Document Capture 101: Capture Drives Search
Document Capture Drives Successful Search
One of the first stages in planning for any document scanning project is to ask the question: How do you want to find your documents? Theories vary on best practices, but here are a few tips when designing a document capture and OCR implementation for any document management system:
- Limit your number of fields to 5 or less. So many times i see document scanning customers use way to many fields during their document capture and OCR process. The more fields you have, the more time for end users to enter index data on their documents, and the more chances fields will get skipped. Take the time to interview the end users and truly find how they need to search for their documents.
- Always use a date. Dates are the ultimate filter that can be a life saver when searching for that needle in a haystack in your document scanning solution. Invoice date, purchase order date, contract date, etc. give you the power to narrow down your search results to a specified period and can be a huge help in audit based searches or searches for legal support.

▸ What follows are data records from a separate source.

/-- LYSET (R245). -/
def execLyset (f : BaseF) (s : State) : Host.Outcome State Fault Refusal :=
  issue s (.lyset f) (fun s' c =>
    let n := f.d.toNat % 16
    match readAll s' c.wk c.lead c.g with
    | .block => (s', [])
    | .bad e => (s', allFault c e)
    | .ok x =>
      if f.md.getLsbD 0 then
        let t := s'.teamOf c.wk
        let o := (lo32 x.av.bits).toNat
        let bad (sub : Byte) : LaneFault :=
          { cause := .memory, sub := sub, opv := BitVec.ofNat 64 o, eoff := BitVec.ofNat 40 o }
        if t.spSize < o + 64 then (s', allFault c (bad memBOUNDS))
        else if o % 64 ≠ 0 then (s', allFault c (bad memALIGN))
        else setLayout s' c n x.bv (t.spRead o 64)
      else
        match laneTry s' c.wk c.lead x.av (offOf x.av.bits) 64 [rR] 64 9 (imageAct c.wk c.lead) with
        | (s1, none) => (s1, [])
        | (s1, some (.error e)) => (s1, allFault c e)
        | (s1, some (.ok b)) => setLayout s1 c n x.bv b)

/-! ### Issue checks (R249, R250) -/

/-- The operands of a command, read in the command lane. -/
def leadSrcs (s : State) (c : Ctx) (fill : SrcW) : Rd Srcs :=
  let l := c.lead
  let w (o : Opnd) : Opnd := match o with | .fill => .src fill | x => x
  readSrcs s c.wk l { c.g with a := w c.g.a, b := w c.g.b, c := w c.g.c, d := w c.g.d }

/-- Check 4 on offsets of one scratchpad or tile side. -/
def spSideFault (lim esz : Nat) (os : List Int) : Option LaneFault :=
  let bad (sub : Byte) (o : Int) : LaneFault :=
    { cause := .memory, sub := sub, opv := BitVec.ofInt 64 o, eoff := BitVec.ofInt 40 o }
  match os.find? fun (o : Int) => (lim : Int) < o + esz, os.find? fun (o : Int) => o % (esz : Int) != 0 with
  | some o, _ => some (bad memBOUNDS o)
  | none, some o => some (bad memALIGN o)
  | none, none => none

/-- The least and the greatest of some offsets. -/
def minI (l : List Int) : Int := l.foldl min (l.headD 0)
def maxI (l : List Int) : Int := l.foldl max (l.headD 0)

/-- Check 5 on a memory side: checks 1 to 7 of R25 over the span, then the alignment of every element. -/
def memSideCheck (s : State) (core : Nat) (t : Team) (base : Val) (os : List Int) (esz : Nat) (rights : List Nat) :
    Acc (Option (Except LaneFault Place)) :=
  let lo := minI os
  let bad (c : Cause) (sub : Byte) : LaneFault := refFault c sub base.bits lo
  (checkRef s core t.realm t.party (objOf base.bits) base.tag lo ((maxI os + esz - lo).toNat) rights 0 7).bind fun s1 k =>
    .ok s1 (match k with
      | .ok p =>
        if os.any fun (o : Int) => ((p.poff : Int) - lo + o) % (esz : Int) != 0 then some (.error (bad .memory memALIGN)) else some (.ok p)
      | .fault c sub => some (.error (bad c sub))
      | .stall => none)

/-- Check 5 on an index-driven side: checks 1 to 6. -/
def idxSideCheck (s : State) (core : Nat) (t : Team) (base : Val) (rights : List Nat) :
    Acc (Option (Except LaneFault Place)) :=
  let off : Int := offOf base.bits
  (checkRef s core t.realm t.party (objOf base.bits) base.tag off 0 rights 0 6).bind fun s1 k =>
    .ok s1 (match k with
      | .ok p => some (.ok p)
      | .fault c sub => some (.error (refFault c sub base.bits off))
      | .stall => none)

/-- Whether a command works through an index list. -/
def ShCmd.indexed : ShCmd → Bool
  | .sgath | .sscat | .ssadd => true
  | _ => false

/-- Rights that the memory sides need (R262–R267): source, then destination; for an indexed command its one side. -/
def ShCmd.dstRights : ShCmd → List Nat
  | .sgath => [rR, rNC]
  | .ssadd => [rR, rW]
  | _ => [rW]

/-- The sides of a command. -/
def srcSide (f : ShF) : Nat := bits f.c 1 0
def dstSide (cmd : ShCmd) (f : ShF) : Nat :=
  match cmd with
  | .sfill => bits f.c 1 0
  | .sput => 0
  | _ => bits f.c 3 2

/-- Elements of a destination block grouped (R257, R267): for each 64-byte block its elements as (number, source offset,
destination offset), in order of first appearance. -/
def byBlock (sh : Int) : List (Nat × Int × Int) → List (Int × List (Nat × Int × Int))
  | [] => []
  | e :: r =>
    let t := byBlock sh r
    let b := (e.2.2 + sh) / 64
    match t.find? (·.1 == b) with
    | some x => (b, e :: x.2) :: t.filter (·.1 != b)
    | none => (b, [e]) :: t

/-- The elements of an element-wise command: number, source offset, destination offset. -/
def elemsOf (ss ds : Nat) (la lb : Layout) (fill : Bool) : List (Nat × Int × Int) :=
  if fill then (upto la.count).map fun k => (k, 0, la.elemAt ds k)
  else (upto la.count).map fun k => (k, la.elemAt ss k, lb.elemAt ds k)

/-- How far an object starts within the one that holds its memory (R24). -/
def OcEntry.shift (e : OcEntry) : Int := if e.view then e.voff else 0

/-- That shift for the destination of an SQCP, whose shape goes by the blocks of its memory (R267); a base that names no object has none. -/
def dstShift (cmd : ShCmd) (f : ShF) (s : State) (core : Nat) (t : Team) (lb : Layout) : Acc Int :=
  if cmd = .sqcp ∧ dstSide cmd f = 0 ∧ lb.base.tag ∧ objOf lb.base.bits ≠ 0 then
    (findPair s core t.realm (objOf lb.base.bits) false).bind fun s1 r =>
      .ok s1 (match r with | some (e, _) => e.shift | none => 0)
  else .ok s 0

/-- Check 3 (R246, R262–R267): false if the shape is refused. The blocks of the destination's memory lie `dsh` before the offsets; with none
they are not known. -/
def shapeOk (cmd : ShCmd) (f : ShF) (la lb : Layout) (n : Nat) (dsh : Option Int) : Bool :=
  if cmd.indexed then n ≤ 65536
  else
    let ss := srcSide f
    let ds := dstSide cmd f
    let same := (upto 4).all fun k => la.ext k == lb.ext k
    let big := 2 ^ 32 < la.count
    match cmd with
    | .sfill => !big && (ds != 2 || la.esz == 4)
    | .sqcp =>
      !big && same && la.esz == 4 && lb.qfmt != 0 && lb.esz == blkWidth lb.qfmt
        && (match dsh with
            | some d => (byBlock d (elemsOf ss ds la lb false)).all fun b =>
                b.2.length == 64 / lb.esz && ((b.2.map (·.2.2)).eraseDups).length == 64 / lb.esz
            | none => true)
    | _ => !big && same && la.esz == lb.esz && ((ss != 2 && ds != 2) || la.esz == 4)

/-- Check 1: the tile handles that a command reads from registers. -/
def tileHandles (cmd : ShCmd) (f : ShF) (x : Srcs) : List Word :=
  let lo (v : Val) : Word := (lo32 v.bits).zeroExtend 64
  match cmd with
  | .scpy => (if srcSide f = 2 then [lo x.av] else []) ++ (if dstSide cmd f = 2 then [lo x.bv] else [])
  | .sqcp => if srcSide f = 2 then [lo x.av] else []
  | .sfill => if srcSide f = 2 then [lo x.bv] else []
  | _ => []

/-- The scratchpad and tile sides of a command: limit, element size, offsets. -/
def spSides (cmd : ShCmd) (f : ShF) (t : Team) (la lb : Layout) (x : Srcs) : List (Nat × Nat × List Int) :=
  if cmd.indexed then
    let n := (lo32 x.bv.bits).toNat
    let list (v : Val) : List Int := (upto n).map fun k => ((lo32 v.bits).toNat + 8 * k : Nat)
    [(t.spSize, 8, list x.av), (t.spSize, 8, list x.cv)]
  else
    let lim (side : Nat) : Nat := if side = 1 then t.spSize else 4096
    let ss := srcSide f
    let ds := dstSide cmd f
    let dl := if cmd = .sfill then la else lb
    (if cmd = .sfill ∨ ss = 0 then [] else [(lim ss, la.esz, la.offs ss)])
      ++ (if ds = 0 then [] else [(lim ds, dl.esz, dl.offs ds)])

- Use OCR automation to reduce indexing time. Document capture applications provide automation and efficiency, and can reduce end user keying requirements on documents. Strong, accurate Optical Character Recognition (OCR) technology, and Advanced Data Extraction (ADE) are absolutely required.
- Ensure your technology has a QA step. If you are going to go to all the trouble of scanning, capturing and sending documents to a repository, make sure you can check your work. Misfiling a document can a painful experience.
- Full text search is the insurance policy. Always, I repeat always, convert your scanned documents to a searchable format using OCR PDF Image with Hidden text. This will allow for granular searches beyond your index fields/columns, and can help you in the “find a needle in the haystack” tasks. But do not, I say, do NOT rely on full text search as your primary search method. Full text does not let you sort by specific document focused dates, cannot let you do range based searches on specific criteria, and restricts sorting and viewing in most repositories.